<<<<
-- ==== Sys2Proof/Laws/Decode.lean ====
section
/-! SUPPORT. The small lemmas of the decoder and the encoder: fields of a word, the map's numbers, the lookup. -/

namespace Sys2Proof

@[simp] theorem opcodeOf_wordOf (x y : Byte) : opcodeOf (wordOf x y) = x := by
  unfold opcodeOf wordOf
  rw [BitVec.extractLsb'_append_eq_left]

@[simp] theorem operandOf_wordOf (x y : Byte) : operandOf (wordOf x y) = y := by
  unfold operandOf wordOf
  rw [BitVec.extractLsb'_append_eq_right]

/-- A word is its two halves put together. -/
@[simp] theorem wordOf_halves (w : Word) : wordOf (opcodeOf w) (operandOf w) = w := by
  unfold wordOf opcodeOf operandOf
  exact BitVec.extractLsb'_append_extractLsb'_eq_extractLsb' rfl |>.trans (by simp)

@[simp] theorem Instr.mnemonic_ofMnemonic (m : Mnemonic) (a : Byte) : (Instr.ofMnemonic m a).mnemonic = m := by
  cases m <;> rfl

@[simp] theorem Instr.operand_ofMnemonic (m : Mnemonic) (a : Byte) : (Instr.ofMnemonic m a).operand = a := by
  cases m <;> rfl

@[simp] theorem Instr.ofMnemonic_eta (i : Instr) : Instr.ofMnemonic i.mnemonic i.operand = i := by
  cases i <;> rfl

theorem Mnemonic.mem_all (m : Mnemonic) : m ∈ Mnemonic.all := by
  cases m <;> decide

/-- On a map that meets R5 no two mnemonics share a number. -/
theorem OpcodeMap.code_inj {opc : OpcodeMap} (h : opc.wf = true) {m m' : Mnemonic} (he : opc.code m = opc.code m') :
    m = m' := by
  simp only [OpcodeMap.wf, Bool.and_eq_true, OpcodeMap.injective, decide_eq_true_eq] at h
  exact List.inj_on_of_nodup_map h.1.1 (Mnemonic.mem_all m) (Mnemonic.mem_all m') he

theorem OpcodeMap.code_halt {opc : OpcodeMap} (h : opc.wf = true) : opc.halt = 0xFF#8 := by
  simp only [OpcodeMap.wf, Bool.and_eq_true, OpcodeMap.haltIsFF, beq_iff_eq] at h
  exact h.1.2

theorem OpcodeMap.code_ne_99 {opc : OpcodeMap} (h : opc.wf = true) (m : Mnemonic) : opc.code m ≠ 0x99#8 := by
  simp only [OpcodeMap.wf, Bool.and_eq_true, OpcodeMap.avoids99, List.all_eq_true, bne_iff_ne] at h
  exact h.2 m (Mnemonic.mem_all m)

/-- The mnemonic the lookup finds has the number it was asked for. -/
theorem code_of_mnemonicOf {opc : OpcodeMap} {x : Byte} {m : Mnemonic} (h : mnemonicOf opc x = some m) :
    opc.code m = x := by
  simpa using List.find?_some h

/-- The lookup finds the mnemonic of every number in the map's image. -/
theorem mnemonicOf_code {opc : OpcodeMap} (h : opc.wf = true) (m : Mnemonic) :
    mnemonicOf opc (opc.code m) = some m := by
  cases hf : mnemonicOf opc (opc.code m) with
  | none =>
    have := List.find?_eq_none.mp hf m (Mnemonic.mem_all m)
    simp at this
  | some m' => rw [OpcodeMap.code_inj h (code_of_mnemonicOf hf)]

/-- The lookup finds nothing exactly outside the image. -/
theorem mnemonicOf_eq_none {opc : OpcodeMap} {x : Byte} : mnemonicOf opc x = none ↔ ∀ m, opc.code m ≠ x := by
  unfold mnemonicOf
  rw [List.find?_eq_none]
  exact ⟨fun h m => by simpa using h m (Mnemonic.mem_all m), fun h m _ => by simpa using h m⟩

/-- What `decode` answers an instruction for. -/
theorem decode_eq_instr {opc : OpcodeMap} {w : Word} {i : Instr} (h : decode opc w = .instr i) :
    opc.code i.mnemonic = opcodeOf w ∧ i.operand = operandOf w := by
  unfold decode at h
  split at h
  · rename_i m hm
    injection h with h
    subst h
    exact ⟨by simpa using code_of_mnemonicOf hm, by simp⟩
  · cases h

/-- What `decode` answers UNDEFINED for. -/
theorem decode_eq_undefined {opc : OpcodeMap} {w : Word} {x y : Byte} (h : decode opc w = .undefined x y) :
    (∀ m, opc.code m ≠ x) ∧ x = opcodeOf w ∧ y = operandOf w := by
  unfold decode at h
  split at h
  · cases h
  · rename_i hm
    injection h with hx hy
    exact ⟨hx ▸ mnemonicOf_eq_none.mp hm, hx.symm, hy.symm⟩

end Sys2Proof
end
>>>>
- Assignment: From the entries above, copy out every line where the string "lookup" appears.

- Output for this exercise:
/-! SUPPORT. The small lemmas of the decoder and the encoder: fields of a word, the map's numbers, the lookup. -/
/-- The mnemonic the lookup finds has the number it was asked for. -/
/-- The lookup finds the mnemonic of every number in the map's image. -/
/-- The lookup finds nothing exactly outside the image. -/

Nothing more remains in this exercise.